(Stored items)
◆ ◆ ◆ ◆ ◆

-- ==== Sys2Proof/Safety.lean ====
section
/-!
DEFINITION. What a lawful state of the block is: the laws the spec states over the whole machine, each a
decidable proposition about one state. A reset state has them all and every command keeps them; claims that
hold only in lawful states name the law they need.
-/

namespace Sys2Proof.Machine

/-! ## The chain -/

/-- R5: runs within their counters; a DOWN receive side has both at 0. -/
abbrev PortRx.Lawful (p : PortRx) : Prop :=
  p.good ≤ 255 ∧ p.bad ≤ 64 ∧ (p.state = .down → p.good = 0 ∧ p.bad = 0)

/-- R1, R4, R6, R11, R13, R150, R154: the turnaround state follows the ports, a leader's Port U stays DOWN and
silent, a LOCKED port has found its sync pattern, the node condition agrees with Port U, the thresholds stay in
range, the discard mark stands in THROUGH only, and nothing is transmitted while RST_N is low. -/
abbrev State.ChainLaw (s : State) : Prop :=
  s.chain.turnaround = turnaroundOf s.chain.leader s.chain.portU.state s.chain.portD.state ∧
  (s.chain.leader = true → s.chain.portU = PortRx.down ∧ s.chain.txU = none) ∧
  s.chain.portU.Lawful ∧ s.chain.portD.Lawful ∧
  (s.chain.portU.state = .locked → s.chain.syncU = true) ∧
  (s.chain.portD.state = .locked → s.chain.syncD = true) ∧
  8 ≤ s.chain.lockG ∧ s.chain.lockG ≤ 255 ∧ 2 ≤ s.chain.lockB ∧ s.chain.lockB ≤ 64 ∧
  (s.chain.discard = true → s.chain.turnaround = .through) ∧
  s.chain.sinceSwitch ≤ 16 ∧
  (s.hold.condition = .running → s.chain.handles = true) ∧
  (s.hold.condition = .isolated → s.chain.handles = false) ∧
  (s.pins.rstLow = true → s.chain.txU = none ∧ s.chain.txD = none)

/-! ## Levels, gates and guards -/

/-- R20, R24: a ramp group's codes, rate and phase. -/
abbrev Group.Lawful (g : Group) : Prop :=
  g.current ≤ 1024 ∧ g.target ≤ 1024 ∧ g.rate ≤ 255 ∧ g.phase = phaseOf g.current g.target

/-- R20, R38, R51: a pickup's record and gate. -/
abbrev Pickup.Lawful (p : Pickup) : Prop :=
  p.openCode ≤ p.closeCode ∧ p.closeCode ≤ 1024 ∧ p.floorCode ≤ 1024 ∧ p.level ≤ 1024 ∧
  p.hang ≤ 255 ∧ p.attack ≤ 255 ∧ p.release ≤ 255 ∧ p.hangCount ≤ 255 ∧
  p.peak ≤ 8388608 ∧ p.tickPeak ≤ 8388608 ∧
  (p.gate = .hanging ↔ 0 < p.hangCount) ∧
  (p.enable = false → p.gate = .opened ∧ p.level = 0)

/-- R132: a guard record: parameters in range, the trim within its limit, and no trim in WATCH. -/
abbrev Guard.Lawful (g : Guard) : Prop :=
  g.floorCode ≤ 1024 ∧ 2 ≤ g.rise ∧ g.rise ≤ 64 ∧ 8 ≤ g.cutStep ∧ g.cutStep ≤ 128 ∧ g.limit ≤ 512 ∧
  100 ≤ g.quietHold ∧ g.quietHold ≤ 65535 ∧ 1 ≤ g.interval ∧ g.interval ≤ 255 ∧
  g.trim ≤ g.limit ∧ g.run ≤ 64 ∧ g.prevPeak ≤ 8388608 ∧ g.settle ≤ 2 ∧ g.timer ≤ 65535 ∧ g.count ≤ 255 ∧
  (g.state = .watch → g.trim = 0) ∧ (g.enable = false → g.state = .watch)

/-- R20: every attenuation code lies within 0..1024, with the ranges of the records that hold them. -/
abbrev State.CodeLaw (s : State) : Prop :=
  (∀ g, (s.level.groups.get g).Lawful) ∧
  (∀ f, (s.level.feeds.get f).trim ≤ 1024 ∧ (s.level.feeds.get f).trimTarget ≤ 1024) ∧
  s.level.hold ≤ 1024 ∧
  (∀ i, (s.pickups.get i).Lawful) ∧
  (∀ f, (s.guards.get f).Lawful) ∧
  (∀ f, s.taps.peaks.get f ≤ 8388608)

/-! ## Holding -/

/-- R147: the hold level each hold state stands with; R36, R147, R151: outside RUNNING the part is HELD. -/
abbrev State.HoldLaw (s : State) : Prop :=
  (s.hold.state = .running → s.level.hold = 0) ∧
  (s.hold.state = .holding → s.level.hold < 1024) ∧
  (s.hold.state = .held → s.level.hold = 1024) ∧
  (s.hold.state = .resuming → 0 < s.level.hold) ∧
  (s.hold.condition ≠ .running → s.hold.state = .held)

/-! ## The lane -/

/-- R158: an assembling context of source `i`. -/
abbrev Assembly.Lawful (i : Fin 16) (a : Assembly) : Prop :=
  a.octets.length = 7 * a.segments ∧ 1 ≤ a.segments ∧ a.segments ≤ 64 ∧
  a.segments ≤ segmentsNeeded a.declared ∧ a.declared ≤ 441 ∧ turnOf a.expected = i

/-- R161, R163: at most 8 queued commands with BACKPRESSURE as its rule sets and clears it, at most 4 reply
entries in use, and a transmission that stands within its reply. -/
abbrev State.LaneLaw (s : State) : Prop :=
  s.lane.queue.length ≤ 8 ∧
  (6 ≤ s.lane.queue.length → s.lane.backpressure = true) ∧
  (s.lane.backpressure = true → 4 ≤ s.lane.queue.length) ∧
  s.lane.ready.length + s.reservedReplies ≤ 4 ∧
  (0 < s.lane.sent → ∃ r ∈ s.lane.ready.head?, s.lane.sent < r.segments) ∧
  (∀ i, ∀ a ∈ s.lane.contexts.get i, i ≠ s.chain.address ∧ a.Lawful i) ∧
  (∀ i, ∀ m ∈ s.lane.record.get i, turnOf m.frame = i)

/-! ## Memories and cores -/

/-- R75, R93: a set of targets: absorptions below unity, damping at most 240. -/
abbrev Targets.Lawful (t : Targets) : Prop :=
  (∀ l, t.absorption.get l ≤ 8387189) ∧ t.damping ≤ 240

/-- R75, R77, R80, R93: a core: its geometry, its indices within their lines, its line memory canonical and
within 16,384 positions, its clear count as its state has it, and every target set lawful. -/
abbrev RevCore.Lawful (c : RevCore) : Prop :=
  (∀ l, 64 ≤ c.lengths.get l ∧ c.lengths.get l ≤ 4095 ∧ c.index.get l < c.lengths.get l) ∧
  c.lengths.items.sum ≤ 16384 ∧
  c.mem.wf = true ∧ (∀ p ∈ c.mem, p.1 < 16384) ∧
  (c.state = .unshaped → c.clearCount = 0) ∧ (c.state = .shaping → c.clearCount < 8) ∧
  (c.state = .shaped → c.clearCount = 8) ∧
  c.active.Lawful ∧ c.outgoing.Lawful ∧ c.inUse.Lawful ∧ (∀ t ∈ c.armed, t.Lawful)

/-- R41, R52, R75, R93, R124: delay lines canonical and within 32,768 positions, valid buffer entries at their
tag's place, lawful cores, and a crossfade weight within 0..8192. -/
abbrev State.MemoryLaw (s : State) : Prop :=
  (∀ i, (s.delay.get i).wf = true ∧ ∀ p ∈ s.delay.get i, p.1 < 32768) ∧
  (∀ i, (s.buffer.get i).valid = true → turnOf (s.buffer.get i).tag = i) ∧
  (∀ c, (s.cores.get c).Lawful) ∧
  s.cue.weight ≤ 8192

/-! ## Scenes and cues -/

/-- R97: a header as stored. -/
abbrev Header.Lawful (h : Header) : Prop :=
  h.fadeCode ≤ 13 ∧ (h.wander = 0 ∨ (1000 ≤ h.wander ∧ h.wander ≤ 60000)) ∧
  (∀ c, h.decay.get c = 0 ∨ (100 ≤ h.decay.get c ∧ h.decay.get c ≤ 12000)) ∧
  (∀ c, h.damping.get c ≤ 240)

/-- R57, R96, R98: a scene's header, tap count and tap fields as stored. -/
abbrev Scene.Lawful (sc : Scene) : Prop :=
  sc.header.Lawful ∧ sc.taps.length ≤ 1024 ∧ (∀ t ∈ sc.taps, t.delay ≤ 32767 ∧ t.depth ≤ 7)

/-- R99, R123: the scene states against the Cue Unit and the Check Unit. -/
abbrev State.SceneLaw (s : State) : Prop :=
  (∀ i, (s.scenes.get i).Lawful) ∧
  (∀ i j, (s.scenes.get i).state = .active → (s.scenes.get j).state = .active → i = j) ∧
  (∀ i j, (s.scenes.get i).state = .outgoing → (s.scenes.get j).state = .outgoing → i = j) ∧
  ((∃ i, (s.scenes.get i).state = .outgoing) ↔ s.cue.state.fades = true ∧ s.cue.silence = false) ∧
  (s.cue.state.hasCue = true ↔ s.cue.target.isSome = true) ∧
  (∀ i, (s.scenes.get i).state = .cued → s.cue.target = some i) ∧
  (∀ i ∈ s.cue.target, (s.scenes.get i).state = .cued ∨ (s.scenes.get i).state = .outgoing) ∧
  (∀ i, (s.scenes.get i).state = .checking ↔ s.check.map CheckRun.scene = some i)

/-- R99: a scene that is READY or locked passed its check, and nothing has changed that since: every tap passes
the five tests, and so every core it references is SHAPED. R108: the taps a running check has left behind
pass. -/
abbrev State.CheckedLaw (s : State) : Prop :=
  (∀ i, (s.scenes.get i).state = .ready ∨ (s.scenes.get i).state.locked = true →
    ∀ t ∈ (s.scenes.get i).taps, checkTap s.cores t = none) ∧
  (∀ c ∈ s.check, ∀ t ∈ (s.scenes.get c.scene).taps.take c.next, checkTap s.cores t = none)

/-! ## Counters and the pattern unit -/

/-- R188: every counter within its width. -/
abbrev Events.Lawful (e : Events) : Prop :=
  e.badU ≤ top32 ∧ e.badD ≤ top32 ∧ e.broken ≤ top32 ∧ e.badMessages ≤ top32 ∧ e.dropped ≤ top16 ∧
  e.concealed ≤ top32 ∧ e.feedClips ≤ top32 ∧ e.coreClips ≤ top32 ∧ e.patWords ≤ top32 ∧ e.patBits ≤ top40

/-- R178: no slot is held by two feeds, or by a feed and the generator that is on. -/
abbrev State.SlotLaw (s : State) : Prop :=
  (∀ f g, (s.level.feeds.get f).slot = (s.level.feeds.get g).slot →
    f = g ∨ (s.level.feeds.get f).slot = none) ∧
  (s.pattern.genOn = true → ∀ f, (s.level.feeds.get f).slot ≠ some s.pattern.genSlot)

/-- R188, R191, R192: the counters and the checker's runs and threshold in range; an off checker SEEKING. -/
abbrev State.CountLaw (s : State) : Prop :=
  s.events.Lawful ∧ s.pattern.goodRun ≤ 8 ∧ s.pattern.mismatchRun ≤ 8 ∧ 1 ≤ s.pattern.threshold ∧
  s.pattern.threshold ≤ 65535 ∧ (s.pattern.chkOn = false → s.pattern.inSync = false)

/-- Every law together. -/
abbrev State.Lawful (s : State) : Prop :=
  s.ChainLaw ∧ s.CodeLaw ∧ s.HoldLaw ∧ s.LaneLaw ∧ s.MemoryLaw ∧ s.SceneLaw ∧ s.CheckedLaw ∧ s.SlotLaw ∧
    s.CountLaw

/-! ## The lane command rows -/

/-- The rows of the lane commands, each with its kind (R175). -/
def laneRows : List (Byte × (Taking → Instr)) :=
  [(1, .identify), (2, .nodeReset), (3, .quiet), (4, .wake), (8, .eventsRead), (9, .eventsClear),
   (10, .eventsMask), (12, .chainRead), (13, .chainSet), (16, .patternSet), (17, .patternRead)] ++
  [(20, .pickupSet), (21, .pickupRead), (22, .feedSet), (23, .feedRead), (24, .groupSet),
   (25, .groupRead), (28, .coreShape), (29, .coreRead), (32, .sceneHead), (33, .tapWrite),
   (34, .tapRead)] ++
  [(35, .sceneClear), (36, .sceneCheck), (37, .sceneRead), (40, .cue), (41, .cueCancel), (42, .cueRead),
   (44, .guardSet), (45, .guardRead), (48, .hold), (49, .resume)]

/-- R175: the query rows, each with its kind and parameter length. -/
def queryRows : List (Byte × Nat × (Taking → Instr)) :=
  [(1, 0, .identify), (8, 0, .eventsRead), (12, 0, .chainRead), (17, 1, .patternRead),
   (21, 1, .pickupRead), (23, 1, .feedRead), (25, 4, .groupRead), (29, 1, .coreRead),
   (34, 4, .tapRead), (37, 1, .sceneRead), (42, 0, .cueRead), (45, 1, .guardRead)]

◆ ◆ ◆ ◆ ◆

> _TASK DETAILS_:
Your answer must be the lines above, unchanged, from the first one through the line that holds "silent, a LOCKED", inclusive, and no others.

> _SOLUTION TO THIS EXERCISE_:
-- ==== Sys2Proof/Safety.lean ====
section
/-!
DEFINITION. What a lawful state of the block is: the laws the spec states over the whole machine, each a
decidable proposition about one state. A reset state has them all and every command keeps them; claims that
hold only in lawful states name the law they need.
-/

namespace Sys2Proof.Machine

/-! ## The chain -/

/-- R5: runs within their counters; a DOWN receive side has both at 0. -/
abbrev PortRx.Lawful (p : PortRx) : Prop :=
  p.good ≤ 255 ∧ p.bad ≤ 64 ∧ (p.state = .down → p.good = 0 ∧ p.bad = 0)

/-- R1, R4, R6, R11, R13, R150, R154: the turnaround state follows the ports, a leader's Port U stays DOWN and
silent, a LOCKED port has found its sync pattern, the node condition agrees with Port U, the thresholds stay in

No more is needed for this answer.